# Text Classification

### We will explore Text Classification using nltk, scikit-learn, and gensim

We will use a newsgroups dataset: https://scikit-learn.org/stable/datasets/index.html#the-20-newsgroups-text-dataset (more than 18000 newsgroup posts, across 20 news categories)

#### Goal: Build ML models that predict the category of a newsgroup post, based on the text of the post

Prof Evan Katsamakas,
Gabelli School, 2/2019


In [1]:
import numpy as np
import pandas as pd  
import nltk
import gensim 
from sklearn.datasets import fetch_20newsgroups 
from sklearn.model_selection import train_test_split



# Get the data and take a look

In [2]:
categories = ['talk.politics.guns','rec.sport.baseball'] # We focus on 2 news categories
def get_data():
    data = fetch_20newsgroups(subset='all',
                              shuffle=True,
                              categories=categories,
                              remove=('headers', 'footers', 'quotes'))
    return data

In [3]:
# get text data and their labels
dataset = get_data()
print(dataset.target_names)

corpus, labels = dataset.data, dataset.target

print('Sample document:', corpus[10])
print('Class label:',labels[10])
print('Actual class label:', dataset.target_names[labels[10]])

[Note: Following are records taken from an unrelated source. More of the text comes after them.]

/-- A code is one of the five of R46 or reserved. -/
theorem opcode_cases (op : BitVec 3) :
    op = 0#3 ∨ op = 1#3 ∨ op = 2#3 ∨ op = 4#3 ∨ op = 5#3 ∨ op = 3#3 ∨ op = 6#3 ∨ op = 7#3 := by
  revert op; decide

theorem toNat_fitsIndex (v : BitVec Config.idxW) : fitsIndex v.toNat = true :=
  (Machine.fitsIndex_iff _).mpr v.isLt

theorem toNat_fitsRate (v : BitVec Config.rateW) : fitsRate v.toNat = true :=
  (Machine.fitsRate_iff _).mpr v.isLt

/-- An index that fits its field is read back from it. -/
theorem toNat_ofNat_idxW {n : Nat} (h : fitsIndex n = true) : (BitVec.ofNat Config.idxW n).toNat = n :=
  (BitVec.toNat_ofNat n Config.idxW).trans (Nat.mod_eq_of_lt ((Machine.fitsIndex_iff n).mp h))

theorem toNat_ofNat_rateW {n : Nat} (h : fitsRate n = true) : (BitVec.ofNat Config.rateW n).toNat = n :=
  (BitVec.toNat_ofNat n Config.rateW).trans (Nat.mod_eq_of_lt ((Machine.fitsRate_iff n).mp h))

/-- The encoder is a right inverse of the decoder on the operations whose operands fit their fields. -/
theorem decode_encode {i : Instr} (h : i.wellFormed = true) : decode (encode i) = .ok i := by
  cases i with
  | init => exact decode_init rfl
  | setrate rate =>
    have hrate := toNat_ofNat_rateW h
    rw [decode_setrate (b := encode (.setrate rate)) rfl]
    simp only [encode, hrate]
  | sample idx lvl =>
    have hidx := toNat_ofNat_idxW h
    rw [decode_sample (b := encode (.sample idx lvl)) rfl]
    simp only [encode, hidx]
  | bainit => exact decode_bainit rfl
  | txn start stop isData byte byte2 =>
    obtain ⟨hstart, hstop⟩ := Bool.and_eq_true_iff.mp h
    rw [decode_txn (b := encode (.txn start stop isData byte byte2)) rfl]
    simp only [encode, toNat_ofNat_idxW hstart, toNat_ofNat_idxW hstop]

/-- What a bundle decodes to has the bundle's code and operands that fit their fields. -/
theorem decode_wellFormed_opcode {b : Bundle} {i : Instr} (h : decode b = .ok i) :
    i.wellFormed = true ∧ i.opcode = b.op := by
  obtain hop | hop | hop | hop | hop | hop := opcode_cases b.op
  · rw [decode_init hop] at h
    cases h
    exact ⟨rfl, hop.symm⟩
  · rw [decode_setrate hop] at h
    cases h
    exact ⟨toNat_fitsRate b.rate, hop.symm⟩
  · rw [decode_sample hop] at h
    cases h
    exact ⟨toNat_fitsIndex b.idx, hop.symm⟩
  · rw [decode_bainit hop] at h
    cases h
    exact ⟨rfl, hop.symm⟩
  · rw [decode_txn hop] at h
    cases h
    exact ⟨Bool.and_eq_true_iff.mpr ⟨toNat_fitsIndex b.idx, toNat_fitsIndex b.endIdx⟩, hop.symm⟩
  · rw [decode_reserved hop] at h
    cases h

/-- No operation has a reserved code, and those of the BA have the codes 4 and 5 (R46). -/
theorem Instr.opcode_not_reserved (i : Instr) : ¬ (i.opcode = 3#3 ∨ i.opcode = 6#3 ∨ i.opcode = 7#3) := by
  cases i <;> simp [Instr.opcode]

theorem Instr.unit_eq_ba_iff (i : Instr) : i.unit = .ba ↔ i.opcode = 4#3 ∨ i.opcode = 5#3 := by
  cases i <;> simp [Instr.unit, Instr.opcode]

/-- A bundle fails to decode on a reserved code only, and the error names it (R56). -/
theorem decode_eq_error {b : Bundle} {op : BitVec 3} (h : decode b = .error (.reservedCode op)) :
    (b.op = 3#3 ∨ b.op = 6#3 ∨ b.op = 7#3) ∧ op = b.op := by
  obtain hop | hop | hop | hop | hop | hop := opcode_cases b.op
  · simp [decode_init hop] at h
  · simp [decode_setrate hop] at h
  · simp [decode_sample hop] at h
  · simp [decode_bainit hop] at h
  · simp [decode_txn hop] at h
  · rw [decode_reserved hop] at h
    cases h
    exact ⟨hop, rfl⟩

namespace Machine

/-! ### Records at the port (R50, R51, R58) -/

theorem kindCode_ne_three (k : RecKind) : kindCode k ≠ 3#2 := by
  cases k <;> decide

/-- The `k`-th hexadecimal digit of a word, most significant first. -/
def hexNibble (w : Word24) (k : Fin 6) : BitVec 4 := w.extractLsb' (20 - 4 * k) 4

theorem label_bit (start stop : Nat) (b : Bool) :
    label (bitRecord start stop b) = [if b then '1' else '0'] := by
  cases b <;> simp [label, bitRecord, bitData_eq]

theorem label_rgb (start stop : Nat) (rgb : Word24) :
    label ⟨.rgb, start, stop, rgb⟩ =
      ['#', hexDigit (hexNibble rgb 0), hexDigit (hexNibble rgb 1), hexDigit (hexNibble rgb 2),
        hexDigit (hexNibble rgb 3), hexDigit (hexNibble rgb 4), hexDigit (hexNibble rgb 5)] := rfl

theorem hexNibble_toNat (w : Word24) (k : Fin 6) :
    (hexNibble w k).toNat = w.toNat / 2 ^ (20 - 4 * k.val) % 16 := by
  rw [hexNibble, BitVec.extractLsb'_toNat, Nat.shiftRight_eq_div_pow]

/-- A word is the number its six digits spell. -/
theorem toNat_eq_hexNibbles (w : Word24) :
    w.toNat = (hexNibble w 0).toNat * 1048576 + (hexNibble w 1).toNat * 65536 +
      (hexNibble w 2).toNat * 4096 + (hexNibble w 3).toNat * 256 + (hexNibble w 4).toNat * 16 +
      (hexNibble w 5).toNat := by
  have hlt := w.isLt
  simp only [hexNibble_toNat]
  norm_num
  omega

end Machine
end Sys2Proof
end

section
/-! SUPPORT. Which operations are accepted, what the step answers to a bundle, what an operation can latch in FAULT,
and a SAMPLE that begins or ends a pulse. -/

namespace Sys2Proof.Machine

/-! ### Accepted and refused operations -/

/-- A SAMPLE is never refused, in any state (R135). -/
theorem execSample_accepts (idx : Nat) (lvl : Bool) (s : State) : ∃ t, execSample idx lvl s = .next t := by
  by_cases hf : s.fault = 0#2
  case neg => exact ⟨_, execSample_aborted hf idx lvl⟩
  by_cases hrate : s.samplerate = 0
  case pos => exact ⟨_, execSample_withoutRate hf hrate idx lvl⟩
  have hrun : s.Running := ⟨hf, hrate⟩
  cases hp : s.prev with
  | none => exact ⟨_, execSample_first hrun hp idx lvl⟩
  | some prev =>
    by_cases hd : ∃ fall, s.ResetDue idx lvl fall
    · obtain ⟨fall, hd⟩ := hd
      cases hr : s.riseIdx with
      | none => exact ⟨_, execSample_withoutBitStart hrun hp hd hr⟩
      | some rise => exact ⟨_, (execSample_running hrun hp idx lvl).trans (sampleSteps_marker hd hr prev)⟩
    · exact ⟨_, (execSample_running hrun hp idx lvl).trans (sampleSteps_noMarker (not_exists.mp hd) prev)⟩

theorem exec_etd_accepts {i : Instr} (hu : i.unit = .etd) (s : State) : ∃ t, exec i s = .next t := by
  cases i with
  | init => exact ⟨_, rfl⟩
  | setrate rate => exact ⟨_, rfl⟩
  | sample idx lvl => exact execSample_accepts idx lvl s
  | bainit => cases hu
  | txn => cases hu

theorem exec_ba_accepts {i : Instr} (hu : i.unit = .ba) {s : State} (h : s.hasBA = true) :
    ∃ t, exec i s = .next t := by
  cases i with
  | init => cases hu
  | setrate => cases hu
  | sample => cases hu
  | bainit => exact ⟨_, exec_bainit h⟩
  | txn start stop isData byte byte2 =>
    cases isData
    · exact ⟨_, exec_txn_notData (x := ⟨start, stop, false, byte, byte2⟩) rfl h⟩
    · exact ⟨_, exec_txn_data (x := ⟨start, stop, true, byte, byte2⟩) rfl h⟩

/-- Without the unit its operations are refused by their code (R56). -/
theorem exec_ba_absent {i : Instr} (hu : i.unit = .ba) {s : State} (h : s.hasBA = false) :
    exec i s = .refused (.reservedOperation i.opcode) := by
  cases i with
  | init => cases hu
  | setrate => cases hu
  | sample => cases hu
  | bainit => simp [exec, execBainit, withBa, h, Instr.opcode]
  | txn => simp [exec, execTxn, withBa, h, Instr.opcode]

/-- The order of R147 is asked of SAMPLE only. -/
theorem inOrder_of_unit_ba {i : Instr} (hu : i.unit = .ba) (lastIdx : Option Nat) : inOrder i lastIdx = true := by
  cases i with
  | init => cases hu
  | setrate => cases hu
  | sample => cases hu
  | bainit => rfl
  | txn => rfl

/-! ### The step on a bundle -/

section
variable {s : State} {b : Bundle} {rest : List HostItem}

theorem step_reserved (hi : s.input = .cmd b :: rest) {op : BitVec 3}
    (hd : decode b = .error (.reservedCode op)) : step s = .refused (.reservedOperation op) := by
  rw [step, fetch_reserved hi hd]

theorem step_inOrder (hi : s.input = .cmd b :: rest) {i : Instr} (hd : decode b = .ok i)
    (ho : inOrder i s.lastIdx = true) : step s = exec i (takeOp i rest s) := by
  simp [step, fetch, hi, hd, ho]

theorem step_unordered (hi : s.input = .cmd b :: rest) {i : Instr} (hd : decode b = .ok i)
    (ho : inOrder i s.lastIdx = false) : step s = .refused .unorderedIndex := by
  simp [step, fetch, hi, hd, ho]

/-- A bundle that decodes is refused as reserved exactly when it is one of the BA's and the unit is absent. -/
theorem step_decoded_refuses_reserved_iff (hi : s.input = .cmd b :: rest) {i : Instr} (hd : decode b = .ok i)
    (op : BitVec 3) :
    step s = .refused (.reservedOperation op) ↔ i.unit = .ba ∧ s.hasBA = false ∧ op = i.opcode := by
  cases hu : i.unit with
  | etd =>
    cases ho : inOrder i s.lastIdx with
    | false => simp [step_unordered hi hd ho]
    | true =>
      obtain ⟨t, hexec⟩ := exec_etd_accepts hu (takeOp i rest s)
      simp [step_inOrder hi hd ho, hexec]
  | ba =>
    rw [step_inOrder hi hd (inOrder_of_unit_ba hu _)]
    cases hb : s.hasBA with
    | true =>
      obtain ⟨t, hexec⟩ := exec_ba_accepts hu (s := takeOp i rest s) hb
      simp [hexec]
    | false => simp [exec_ba_absent hu (s := takeOp i rest s) hb, eq_comm]

/-- The codes a step refuses as reserved, and the code it names (R56). -/
theorem step_refuses_reserved_iff (hi : s.input = .cmd b :: rest) (op : BitVec 3) :
    step s = .refused (.reservedOperation op) ↔
      (b.op = 3#3 ∨ b.op = 6#3 ∨ b.op = 7#3 ∨ (s.hasBA = false ∧ (b.op = 4#3 ∨ b.op = 5#3))) ∧ op = b.op := by
  cases hd : decode b with
  | error e =>
    obtain ⟨code⟩ := e
    obtain ⟨hreserved, rfl⟩ := decode_eq_error hd
    rw [step_reserved hi hd]
    constructor
    · intro h
      cases h
      exact ⟨by tauto, rfl⟩
    · rintro ⟨-, rfl⟩
      rfl
  | ok i =>
    have hcode := (decode_wellFormed_opcode hd).2
    have hreserved := i.opcode_not_reserved
    rw [step_decoded_refuses_reserved_iff hi hd, i.unit_eq_ba_iff, ← hcode]
    tauto

end

/-! ### The fault latch -/

/-- The only codes a SAMPLE writes to FAULT are CFG and NOBITSTART (R120). -/
theorem execSample_fault {s t : State} {idx : Nat} {lvl : Bool} (h : execSample idx lvl s = .next t) :
    t.fault = s.fault ∨ t.fault = faultCfg ∨ t.fault = faultNoBitStart := by
  obtain ⟨-, rfl⟩ | ⟨-, -, rfl⟩ | ⟨-, -, rfl⟩ | ⟨-, -, -, -, -, -, rfl⟩ |
    ⟨prev, rise, fall, -, -, -, -, rfl⟩ | ⟨prev, -, -, -, rfl⟩ := execSample_cases h
  · exact .inl rfl
  · exact .inr (.inl rfl)
  · exact .inl rfl
  · exact .inr (.inr rfl)
  · exact .inl ((edgeSteps_fault prev lvl idx _).trans (resetPath_frame rise fall idx s).fault)
  · exact .inl (edgeSteps_fault prev lvl idx s)

theorem exec_fault_ne_three {i : Instr} {s t : State} (hs : s.fault ≠ 3#2) (h : exec i s = .next t) :
    t.fault ≠ 3#2 := by
  cases i with
  | init => cases h; simp
  | setrate rate => cases h; exact hs
  | sample idx lvl =>
    obtain hf | hf | hf := execSample_fault h <;> rw [hf]
    · exact hs
    · decide
    · decide
  | bainit =>
    obtain ⟨hsame, -⟩ := exec_ba_frame rfl h
    exact hsame.fault ▸ hs
  | txn =>
    obtain ⟨hsame, -⟩ := exec_ba_frame rfl h
    exact hsame.fault ▸ hs

theorem step_fault_ne_three {s t : State} (hs : s.fault ≠ 3#2) (h : step s = .next t) : t.fault ≠ 3#2 := by
  obtain ⟨-, rfl⟩ | ⟨rest, -, rfl⟩ | ⟨b, rest, i, -, -, -, hexec⟩ := step_cases h
  · exact hs
  · simp [powerOnReset]
  · exact exec_fault_ne_three (s := takeOp i rest s) hs hexec

theorem faultOut_iff (s : State) : faultOut s = true ↔ s.fault ≠ 0#2 := bne_iff_ne

/-! ### The two edges of a pulse -/

/-- A rising edge with no pending bit starts one, and a packet if none is pending (R87). -/
theorem exec_sample_rising {s : State} (h : s.Running) (hp : s.prev = some false) (hr : s.riseIdx = none)
    (idx : Nat) :
    exec (.sample idx true) s =
      .next { s with prev := some true, riseIdx := some idx, pktIdx := some (s.pktIdx.getD idx) } :=
  calc execSample idx true s
    _ = sampleSteps false idx true s := execSample_running h hp idx true
    _ = .next (edgeSteps false true idx s) := sampleSteps_noMarker (noResetDue_high s idx) false
    _ = _ := by rw [edgeSteps_rising, decidePending_none (.inl hr)]; rfl

/-- A falling edge with no marker due records the pulse end (R81). -/
theorem exec_sample_falling {s : State} {idx : Nat} (hd : s.NoResetDue idx false) (h : s.Running)
    (hp : s.prev = some true) :
    exec (.sample idx false) s =
      .next { s with prev := some false, inReset := false, fallIdx := some idx } :=
  calc execSample idx false s
    _ = sampleSteps true idx false s := execSample_running h hp idx false
    _ = .next (edgeSteps true false idx s) := sampleSteps_noMarker hd true
    _ = _ := by rw [edgeSteps_falling]; rfl

end Sys2Proof.Machine
end

section
/-! PROOF. The statements about the encoding: bundles in, records and labels out, refused codes, PULSE. -/

namespace Sys2Proof.Machine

# split training dataset and testing dataset
train_corpus, test_corpus, train_labels, test_labels = train_test_split(corpus,
                                                                        labels,
                                                                        test_size=0.3)

['rec.sport.baseball', 'talk.politics.guns']
Sample document: For those who didn't figure it out, the below message was a reply to another
in sci.crypt, for which the poster put t.p.g. in the Followup-To line. I
didn't notice that. Apologies to those who were confused.

The substance makes little sense unless one reads the prior messages.

However, I don't wish to enter into this discussion here, as it will be yet
another rehearsal of a long-tired set of arguments. Suffice it to say that I
disagree both with the interpretation of "well-regulated" in the Second
Amendment offered by gun lovers, and what I think to be their distortion of
the same phrase in the associated Federalist papers. My Webster and my
reading of the language convinces me that the word meant both under control,
and disciplined, and not 'of good marksmanship'. I think the latter a
special interest pleading. No one has yet shown a contemporateous reference
in which "well regulated" unambiguously meant 'of good marksman

# Prepape features for ML 
### {bow, tfidf, word2vec}

In [4]:
#bow features
from sklearn.feature_extraction.text import CountVectorizer #tokenizes and counts words

# build bag of words features' vectorizer and get features
bow_vectorizer=CountVectorizer(min_df=1, ngram_range=(1,1))
bow_train_features = bow_vectorizer.fit_transform(train_corpus)
bow_test_features = bow_vectorizer.transform(test_corpus) 

In [5]:
# tfidf features
from sklearn.feature_extraction.text import TfidfVectorizer #alternatively, use TfidfTransformer()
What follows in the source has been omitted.